** Aim of the exercise **
Tally every line of the records below that includes "whose", and reply with the total alone.

BEGIN Raw data

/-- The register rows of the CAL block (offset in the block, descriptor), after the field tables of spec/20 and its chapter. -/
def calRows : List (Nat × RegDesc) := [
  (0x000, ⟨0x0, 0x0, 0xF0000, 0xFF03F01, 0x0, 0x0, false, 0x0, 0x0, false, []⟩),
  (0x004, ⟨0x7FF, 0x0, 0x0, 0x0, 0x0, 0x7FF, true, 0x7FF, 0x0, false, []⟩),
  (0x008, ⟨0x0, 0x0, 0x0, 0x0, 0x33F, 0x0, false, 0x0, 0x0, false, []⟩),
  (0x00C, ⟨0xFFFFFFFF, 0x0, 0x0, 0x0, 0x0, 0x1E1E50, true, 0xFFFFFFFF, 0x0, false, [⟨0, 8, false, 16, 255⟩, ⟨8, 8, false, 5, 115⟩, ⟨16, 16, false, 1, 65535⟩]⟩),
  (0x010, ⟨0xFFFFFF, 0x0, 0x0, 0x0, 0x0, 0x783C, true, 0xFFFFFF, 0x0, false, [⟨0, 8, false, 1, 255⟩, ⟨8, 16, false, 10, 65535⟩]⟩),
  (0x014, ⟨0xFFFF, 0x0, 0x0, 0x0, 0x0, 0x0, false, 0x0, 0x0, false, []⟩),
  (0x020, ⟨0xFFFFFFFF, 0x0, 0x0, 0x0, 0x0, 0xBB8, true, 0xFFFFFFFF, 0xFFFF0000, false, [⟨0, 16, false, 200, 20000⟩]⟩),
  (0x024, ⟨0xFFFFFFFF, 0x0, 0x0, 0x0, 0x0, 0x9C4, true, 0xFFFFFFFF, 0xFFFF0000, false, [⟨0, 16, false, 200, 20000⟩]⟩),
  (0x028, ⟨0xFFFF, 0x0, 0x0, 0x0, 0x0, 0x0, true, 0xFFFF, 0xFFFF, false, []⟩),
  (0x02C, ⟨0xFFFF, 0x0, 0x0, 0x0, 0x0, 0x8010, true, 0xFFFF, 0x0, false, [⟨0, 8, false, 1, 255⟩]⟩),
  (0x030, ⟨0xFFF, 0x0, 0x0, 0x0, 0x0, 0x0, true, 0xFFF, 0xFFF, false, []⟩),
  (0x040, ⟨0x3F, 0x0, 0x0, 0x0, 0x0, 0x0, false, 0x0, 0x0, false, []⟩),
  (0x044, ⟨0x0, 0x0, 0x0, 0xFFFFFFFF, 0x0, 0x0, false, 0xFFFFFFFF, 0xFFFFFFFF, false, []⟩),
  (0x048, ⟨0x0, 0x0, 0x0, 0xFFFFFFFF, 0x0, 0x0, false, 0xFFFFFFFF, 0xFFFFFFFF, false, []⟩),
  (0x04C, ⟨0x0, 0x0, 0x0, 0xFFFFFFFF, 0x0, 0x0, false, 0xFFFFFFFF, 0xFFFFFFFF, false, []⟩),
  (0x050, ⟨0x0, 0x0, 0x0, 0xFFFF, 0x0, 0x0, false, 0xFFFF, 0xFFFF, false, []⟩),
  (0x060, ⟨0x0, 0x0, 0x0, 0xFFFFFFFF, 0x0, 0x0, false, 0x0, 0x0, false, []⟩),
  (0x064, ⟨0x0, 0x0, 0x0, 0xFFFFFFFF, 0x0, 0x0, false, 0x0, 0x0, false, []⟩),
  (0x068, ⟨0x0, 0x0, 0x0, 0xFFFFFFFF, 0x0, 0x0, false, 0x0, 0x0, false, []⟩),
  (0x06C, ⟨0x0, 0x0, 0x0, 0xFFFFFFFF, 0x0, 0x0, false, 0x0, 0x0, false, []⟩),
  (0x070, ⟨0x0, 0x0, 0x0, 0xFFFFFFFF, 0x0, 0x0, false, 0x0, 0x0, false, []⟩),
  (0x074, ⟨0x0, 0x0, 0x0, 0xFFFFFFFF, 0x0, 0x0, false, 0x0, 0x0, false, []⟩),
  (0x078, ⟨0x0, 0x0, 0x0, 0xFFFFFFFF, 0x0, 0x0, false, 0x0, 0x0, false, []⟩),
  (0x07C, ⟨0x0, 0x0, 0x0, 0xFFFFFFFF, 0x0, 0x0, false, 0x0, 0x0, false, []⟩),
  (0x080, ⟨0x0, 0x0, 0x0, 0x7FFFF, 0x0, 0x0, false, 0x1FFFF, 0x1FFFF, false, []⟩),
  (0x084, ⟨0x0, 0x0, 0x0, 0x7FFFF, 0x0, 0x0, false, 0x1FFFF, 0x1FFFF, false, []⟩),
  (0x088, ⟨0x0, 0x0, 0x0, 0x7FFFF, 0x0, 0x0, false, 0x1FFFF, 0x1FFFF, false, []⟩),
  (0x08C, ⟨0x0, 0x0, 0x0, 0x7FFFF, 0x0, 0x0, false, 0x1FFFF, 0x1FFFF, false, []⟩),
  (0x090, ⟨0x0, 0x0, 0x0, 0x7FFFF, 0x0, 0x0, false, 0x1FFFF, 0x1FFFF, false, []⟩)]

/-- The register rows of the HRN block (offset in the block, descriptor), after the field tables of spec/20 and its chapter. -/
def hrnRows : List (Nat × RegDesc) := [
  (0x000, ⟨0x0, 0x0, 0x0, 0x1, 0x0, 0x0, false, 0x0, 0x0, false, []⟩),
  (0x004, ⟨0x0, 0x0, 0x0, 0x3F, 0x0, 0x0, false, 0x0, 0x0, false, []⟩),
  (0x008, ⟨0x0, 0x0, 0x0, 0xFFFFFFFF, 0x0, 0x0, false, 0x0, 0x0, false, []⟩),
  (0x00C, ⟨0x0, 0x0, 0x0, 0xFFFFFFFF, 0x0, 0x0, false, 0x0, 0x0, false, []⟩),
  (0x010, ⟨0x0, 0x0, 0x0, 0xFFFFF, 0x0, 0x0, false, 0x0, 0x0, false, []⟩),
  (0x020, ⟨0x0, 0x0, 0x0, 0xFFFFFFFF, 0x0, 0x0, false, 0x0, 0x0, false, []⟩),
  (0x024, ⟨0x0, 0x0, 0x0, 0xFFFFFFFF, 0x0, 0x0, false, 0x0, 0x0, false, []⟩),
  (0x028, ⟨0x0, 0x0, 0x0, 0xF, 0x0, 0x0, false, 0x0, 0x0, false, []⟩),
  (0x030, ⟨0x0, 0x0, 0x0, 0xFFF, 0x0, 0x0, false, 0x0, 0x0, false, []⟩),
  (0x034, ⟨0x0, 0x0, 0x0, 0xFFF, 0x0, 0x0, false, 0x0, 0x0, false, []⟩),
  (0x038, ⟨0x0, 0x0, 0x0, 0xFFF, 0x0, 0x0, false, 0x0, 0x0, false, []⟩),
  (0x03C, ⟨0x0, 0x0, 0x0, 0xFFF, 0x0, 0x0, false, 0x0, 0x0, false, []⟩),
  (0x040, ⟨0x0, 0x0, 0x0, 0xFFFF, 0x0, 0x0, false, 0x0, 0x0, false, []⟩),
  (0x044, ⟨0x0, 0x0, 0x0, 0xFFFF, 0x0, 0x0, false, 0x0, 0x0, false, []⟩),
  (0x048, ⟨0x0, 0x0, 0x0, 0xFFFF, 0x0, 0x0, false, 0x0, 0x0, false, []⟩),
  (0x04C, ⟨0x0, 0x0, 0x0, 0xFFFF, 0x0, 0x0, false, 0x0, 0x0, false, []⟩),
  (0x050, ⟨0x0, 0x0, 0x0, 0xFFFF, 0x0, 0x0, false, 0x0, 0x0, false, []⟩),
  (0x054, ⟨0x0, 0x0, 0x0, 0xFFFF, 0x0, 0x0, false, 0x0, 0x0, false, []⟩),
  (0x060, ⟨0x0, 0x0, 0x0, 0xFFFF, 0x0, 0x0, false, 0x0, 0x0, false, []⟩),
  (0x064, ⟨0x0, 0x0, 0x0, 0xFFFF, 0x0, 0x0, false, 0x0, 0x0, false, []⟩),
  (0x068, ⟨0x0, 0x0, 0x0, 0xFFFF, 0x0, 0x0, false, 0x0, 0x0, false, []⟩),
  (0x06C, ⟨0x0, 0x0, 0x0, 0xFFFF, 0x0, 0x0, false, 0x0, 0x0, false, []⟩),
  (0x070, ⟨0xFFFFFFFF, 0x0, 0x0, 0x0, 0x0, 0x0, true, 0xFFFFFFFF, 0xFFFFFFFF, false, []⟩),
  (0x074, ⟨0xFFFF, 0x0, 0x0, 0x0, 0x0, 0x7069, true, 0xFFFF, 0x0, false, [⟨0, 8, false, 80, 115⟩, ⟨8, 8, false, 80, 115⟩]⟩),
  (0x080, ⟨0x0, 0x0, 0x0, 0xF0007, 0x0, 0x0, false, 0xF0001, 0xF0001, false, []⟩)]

END Raw data
BEGIN Raw data

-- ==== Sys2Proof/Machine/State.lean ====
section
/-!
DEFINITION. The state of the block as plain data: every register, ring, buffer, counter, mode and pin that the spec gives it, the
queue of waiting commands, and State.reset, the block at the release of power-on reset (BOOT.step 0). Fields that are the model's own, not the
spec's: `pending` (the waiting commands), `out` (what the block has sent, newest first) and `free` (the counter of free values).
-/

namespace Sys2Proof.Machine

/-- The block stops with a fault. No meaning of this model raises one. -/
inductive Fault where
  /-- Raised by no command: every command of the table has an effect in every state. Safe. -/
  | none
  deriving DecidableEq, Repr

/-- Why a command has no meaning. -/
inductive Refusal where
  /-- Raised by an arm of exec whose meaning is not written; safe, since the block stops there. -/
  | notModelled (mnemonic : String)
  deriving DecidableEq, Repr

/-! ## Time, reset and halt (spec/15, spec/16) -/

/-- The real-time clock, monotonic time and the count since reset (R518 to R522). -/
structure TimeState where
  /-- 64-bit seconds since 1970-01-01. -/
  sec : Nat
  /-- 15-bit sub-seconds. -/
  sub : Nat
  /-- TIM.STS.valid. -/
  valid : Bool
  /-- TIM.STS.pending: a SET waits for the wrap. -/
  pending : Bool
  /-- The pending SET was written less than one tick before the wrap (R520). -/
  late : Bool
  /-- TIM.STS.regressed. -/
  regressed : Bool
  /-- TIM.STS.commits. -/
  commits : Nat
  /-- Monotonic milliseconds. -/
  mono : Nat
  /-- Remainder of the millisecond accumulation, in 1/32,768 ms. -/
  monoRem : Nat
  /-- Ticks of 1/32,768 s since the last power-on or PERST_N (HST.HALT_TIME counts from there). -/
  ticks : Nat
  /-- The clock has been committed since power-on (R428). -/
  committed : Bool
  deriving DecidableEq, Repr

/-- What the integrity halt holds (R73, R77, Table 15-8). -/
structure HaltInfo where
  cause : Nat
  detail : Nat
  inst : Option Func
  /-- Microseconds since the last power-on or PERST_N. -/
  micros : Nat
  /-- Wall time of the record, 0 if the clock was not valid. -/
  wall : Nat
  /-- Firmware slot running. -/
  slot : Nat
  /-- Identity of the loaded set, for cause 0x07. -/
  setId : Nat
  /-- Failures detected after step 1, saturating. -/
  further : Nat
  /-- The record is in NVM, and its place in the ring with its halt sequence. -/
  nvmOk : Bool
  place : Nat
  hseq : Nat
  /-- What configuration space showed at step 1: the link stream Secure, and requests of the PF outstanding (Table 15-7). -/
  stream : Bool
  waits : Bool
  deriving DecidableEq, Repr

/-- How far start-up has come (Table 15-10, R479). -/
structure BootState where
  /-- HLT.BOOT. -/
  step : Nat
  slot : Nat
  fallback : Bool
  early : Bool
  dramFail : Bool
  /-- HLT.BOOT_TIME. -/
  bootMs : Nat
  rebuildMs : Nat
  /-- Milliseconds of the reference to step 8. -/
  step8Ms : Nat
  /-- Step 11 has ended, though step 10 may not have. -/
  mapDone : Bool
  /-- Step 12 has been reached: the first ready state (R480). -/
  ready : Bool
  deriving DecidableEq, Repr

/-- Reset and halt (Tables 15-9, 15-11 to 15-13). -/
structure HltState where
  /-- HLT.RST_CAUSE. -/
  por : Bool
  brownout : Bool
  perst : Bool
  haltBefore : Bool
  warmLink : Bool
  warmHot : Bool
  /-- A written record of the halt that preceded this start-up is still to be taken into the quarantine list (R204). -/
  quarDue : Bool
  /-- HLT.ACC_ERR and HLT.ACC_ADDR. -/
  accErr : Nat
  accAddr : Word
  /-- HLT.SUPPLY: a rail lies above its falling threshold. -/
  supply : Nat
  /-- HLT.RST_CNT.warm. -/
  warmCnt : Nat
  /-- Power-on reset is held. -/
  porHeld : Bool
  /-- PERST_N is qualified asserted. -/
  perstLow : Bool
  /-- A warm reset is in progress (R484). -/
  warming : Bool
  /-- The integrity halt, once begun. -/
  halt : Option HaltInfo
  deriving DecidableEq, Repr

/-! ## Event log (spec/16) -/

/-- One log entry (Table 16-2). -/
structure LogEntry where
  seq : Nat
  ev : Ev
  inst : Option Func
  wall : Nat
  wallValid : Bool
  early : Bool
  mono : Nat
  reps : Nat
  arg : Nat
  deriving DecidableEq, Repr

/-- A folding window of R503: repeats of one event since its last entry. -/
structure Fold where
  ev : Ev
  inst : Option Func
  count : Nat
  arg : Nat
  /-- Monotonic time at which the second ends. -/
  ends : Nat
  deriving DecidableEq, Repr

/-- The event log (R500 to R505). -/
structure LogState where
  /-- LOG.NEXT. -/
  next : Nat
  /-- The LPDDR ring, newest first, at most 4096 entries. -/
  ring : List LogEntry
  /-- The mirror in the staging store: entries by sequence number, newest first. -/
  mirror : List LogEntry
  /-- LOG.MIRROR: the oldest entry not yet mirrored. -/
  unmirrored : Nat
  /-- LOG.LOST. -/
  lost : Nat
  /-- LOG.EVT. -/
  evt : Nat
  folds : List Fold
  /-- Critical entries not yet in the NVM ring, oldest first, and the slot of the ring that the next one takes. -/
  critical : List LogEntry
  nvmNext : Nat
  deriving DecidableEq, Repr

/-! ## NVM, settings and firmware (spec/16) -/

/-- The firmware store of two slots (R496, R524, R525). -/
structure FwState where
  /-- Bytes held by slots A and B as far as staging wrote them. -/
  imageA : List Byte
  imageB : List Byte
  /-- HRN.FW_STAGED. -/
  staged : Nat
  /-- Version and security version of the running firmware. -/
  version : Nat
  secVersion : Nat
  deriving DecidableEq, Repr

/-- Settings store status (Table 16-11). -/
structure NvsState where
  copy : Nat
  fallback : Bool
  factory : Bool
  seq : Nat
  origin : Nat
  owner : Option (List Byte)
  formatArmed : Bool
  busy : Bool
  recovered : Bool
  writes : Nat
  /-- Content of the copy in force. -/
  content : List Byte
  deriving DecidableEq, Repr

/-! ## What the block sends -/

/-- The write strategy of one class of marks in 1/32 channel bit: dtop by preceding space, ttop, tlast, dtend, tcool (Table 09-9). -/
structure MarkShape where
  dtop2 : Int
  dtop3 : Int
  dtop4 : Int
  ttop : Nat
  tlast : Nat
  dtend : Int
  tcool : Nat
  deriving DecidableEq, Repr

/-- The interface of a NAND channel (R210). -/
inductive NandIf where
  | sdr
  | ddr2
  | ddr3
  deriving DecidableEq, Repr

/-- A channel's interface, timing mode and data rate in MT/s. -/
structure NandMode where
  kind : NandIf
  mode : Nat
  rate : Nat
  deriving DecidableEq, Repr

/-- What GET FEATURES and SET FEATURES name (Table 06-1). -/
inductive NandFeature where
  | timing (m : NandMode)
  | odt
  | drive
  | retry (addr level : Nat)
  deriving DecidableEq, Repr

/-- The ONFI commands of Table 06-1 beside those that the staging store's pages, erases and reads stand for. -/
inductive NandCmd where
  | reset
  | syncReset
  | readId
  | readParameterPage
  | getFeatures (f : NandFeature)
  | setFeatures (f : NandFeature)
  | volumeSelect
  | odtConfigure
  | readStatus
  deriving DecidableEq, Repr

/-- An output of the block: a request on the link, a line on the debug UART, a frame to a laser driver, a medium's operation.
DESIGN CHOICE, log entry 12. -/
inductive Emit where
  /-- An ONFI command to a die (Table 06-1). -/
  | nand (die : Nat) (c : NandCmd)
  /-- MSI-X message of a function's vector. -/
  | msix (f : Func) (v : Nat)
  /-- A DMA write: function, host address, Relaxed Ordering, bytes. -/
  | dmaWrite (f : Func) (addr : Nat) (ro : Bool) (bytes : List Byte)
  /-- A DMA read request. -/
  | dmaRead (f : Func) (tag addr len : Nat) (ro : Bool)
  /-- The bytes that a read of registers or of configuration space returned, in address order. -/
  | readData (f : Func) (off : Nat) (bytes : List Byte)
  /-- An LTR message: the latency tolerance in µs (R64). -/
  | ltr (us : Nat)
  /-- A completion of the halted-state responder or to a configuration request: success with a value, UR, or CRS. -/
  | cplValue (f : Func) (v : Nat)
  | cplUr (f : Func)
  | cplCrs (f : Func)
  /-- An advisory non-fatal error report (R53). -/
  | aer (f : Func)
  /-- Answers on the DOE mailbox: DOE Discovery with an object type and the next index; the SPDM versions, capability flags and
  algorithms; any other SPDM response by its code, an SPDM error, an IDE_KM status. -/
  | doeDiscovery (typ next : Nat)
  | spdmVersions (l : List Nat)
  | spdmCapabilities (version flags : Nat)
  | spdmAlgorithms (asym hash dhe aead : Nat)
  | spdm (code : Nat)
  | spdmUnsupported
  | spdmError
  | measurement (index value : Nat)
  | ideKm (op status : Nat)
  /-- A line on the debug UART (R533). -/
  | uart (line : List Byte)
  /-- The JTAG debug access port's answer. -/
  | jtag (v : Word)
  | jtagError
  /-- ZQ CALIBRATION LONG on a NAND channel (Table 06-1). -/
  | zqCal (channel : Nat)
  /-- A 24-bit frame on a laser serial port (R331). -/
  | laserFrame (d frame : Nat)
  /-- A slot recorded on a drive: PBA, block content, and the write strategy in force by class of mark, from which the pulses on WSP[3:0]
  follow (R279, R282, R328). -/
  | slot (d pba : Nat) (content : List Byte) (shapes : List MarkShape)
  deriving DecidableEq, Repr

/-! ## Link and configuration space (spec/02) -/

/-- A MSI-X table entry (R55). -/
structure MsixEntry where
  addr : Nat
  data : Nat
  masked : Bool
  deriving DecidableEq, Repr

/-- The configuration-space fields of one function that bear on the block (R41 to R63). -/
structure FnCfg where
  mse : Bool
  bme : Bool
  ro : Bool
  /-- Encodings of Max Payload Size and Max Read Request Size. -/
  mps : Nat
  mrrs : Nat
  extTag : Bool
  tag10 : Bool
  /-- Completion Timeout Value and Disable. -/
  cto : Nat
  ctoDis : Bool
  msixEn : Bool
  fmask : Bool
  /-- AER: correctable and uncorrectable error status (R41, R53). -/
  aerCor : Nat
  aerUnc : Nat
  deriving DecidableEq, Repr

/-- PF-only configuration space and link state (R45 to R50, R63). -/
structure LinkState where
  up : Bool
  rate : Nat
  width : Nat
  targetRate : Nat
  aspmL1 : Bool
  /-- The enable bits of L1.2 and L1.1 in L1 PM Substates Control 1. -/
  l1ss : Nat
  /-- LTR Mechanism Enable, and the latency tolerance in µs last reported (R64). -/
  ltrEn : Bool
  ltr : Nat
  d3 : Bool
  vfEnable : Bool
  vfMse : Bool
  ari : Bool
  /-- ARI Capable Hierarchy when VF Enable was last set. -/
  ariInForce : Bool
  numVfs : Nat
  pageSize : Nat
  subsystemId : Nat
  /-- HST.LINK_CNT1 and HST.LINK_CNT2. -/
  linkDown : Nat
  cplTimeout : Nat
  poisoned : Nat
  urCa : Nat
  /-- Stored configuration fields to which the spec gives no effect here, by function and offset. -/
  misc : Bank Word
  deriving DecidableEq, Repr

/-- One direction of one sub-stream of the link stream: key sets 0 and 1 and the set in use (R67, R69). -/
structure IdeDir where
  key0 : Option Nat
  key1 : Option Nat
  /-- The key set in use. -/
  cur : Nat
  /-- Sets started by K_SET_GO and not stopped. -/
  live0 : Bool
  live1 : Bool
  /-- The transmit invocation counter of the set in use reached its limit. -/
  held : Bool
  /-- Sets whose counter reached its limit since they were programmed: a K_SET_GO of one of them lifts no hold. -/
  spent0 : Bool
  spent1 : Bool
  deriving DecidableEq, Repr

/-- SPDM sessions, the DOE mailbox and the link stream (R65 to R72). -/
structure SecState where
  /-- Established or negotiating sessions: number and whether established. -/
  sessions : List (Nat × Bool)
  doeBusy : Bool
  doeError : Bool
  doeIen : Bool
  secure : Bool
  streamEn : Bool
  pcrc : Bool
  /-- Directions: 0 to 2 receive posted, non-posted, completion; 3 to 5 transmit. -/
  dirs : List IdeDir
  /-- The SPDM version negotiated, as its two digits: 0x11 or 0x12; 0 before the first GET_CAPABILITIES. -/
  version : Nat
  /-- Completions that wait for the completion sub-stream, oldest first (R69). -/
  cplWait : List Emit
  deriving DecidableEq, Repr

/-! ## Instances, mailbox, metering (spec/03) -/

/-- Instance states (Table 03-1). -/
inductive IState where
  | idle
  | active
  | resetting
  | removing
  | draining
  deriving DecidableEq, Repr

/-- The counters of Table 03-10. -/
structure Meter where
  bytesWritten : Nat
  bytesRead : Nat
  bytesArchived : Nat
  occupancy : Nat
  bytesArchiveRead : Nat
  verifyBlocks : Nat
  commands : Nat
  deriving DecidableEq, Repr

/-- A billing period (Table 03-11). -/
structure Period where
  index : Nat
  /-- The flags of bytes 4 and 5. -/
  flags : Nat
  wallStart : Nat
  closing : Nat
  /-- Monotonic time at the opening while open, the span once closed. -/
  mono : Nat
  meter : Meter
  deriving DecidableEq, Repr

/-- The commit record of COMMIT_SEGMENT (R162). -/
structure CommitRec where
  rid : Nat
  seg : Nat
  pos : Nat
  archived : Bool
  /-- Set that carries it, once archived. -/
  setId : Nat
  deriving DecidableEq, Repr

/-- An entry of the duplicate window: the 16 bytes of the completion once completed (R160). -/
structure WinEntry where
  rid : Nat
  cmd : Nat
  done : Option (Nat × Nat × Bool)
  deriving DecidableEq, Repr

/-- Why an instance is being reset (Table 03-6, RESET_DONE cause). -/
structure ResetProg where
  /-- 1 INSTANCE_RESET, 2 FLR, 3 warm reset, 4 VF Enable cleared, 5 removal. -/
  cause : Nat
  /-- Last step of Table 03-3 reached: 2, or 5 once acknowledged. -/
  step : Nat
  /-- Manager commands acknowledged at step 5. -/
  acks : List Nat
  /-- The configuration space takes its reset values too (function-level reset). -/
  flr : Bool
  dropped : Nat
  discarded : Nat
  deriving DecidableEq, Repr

END Raw data

** Answer to the problem **
2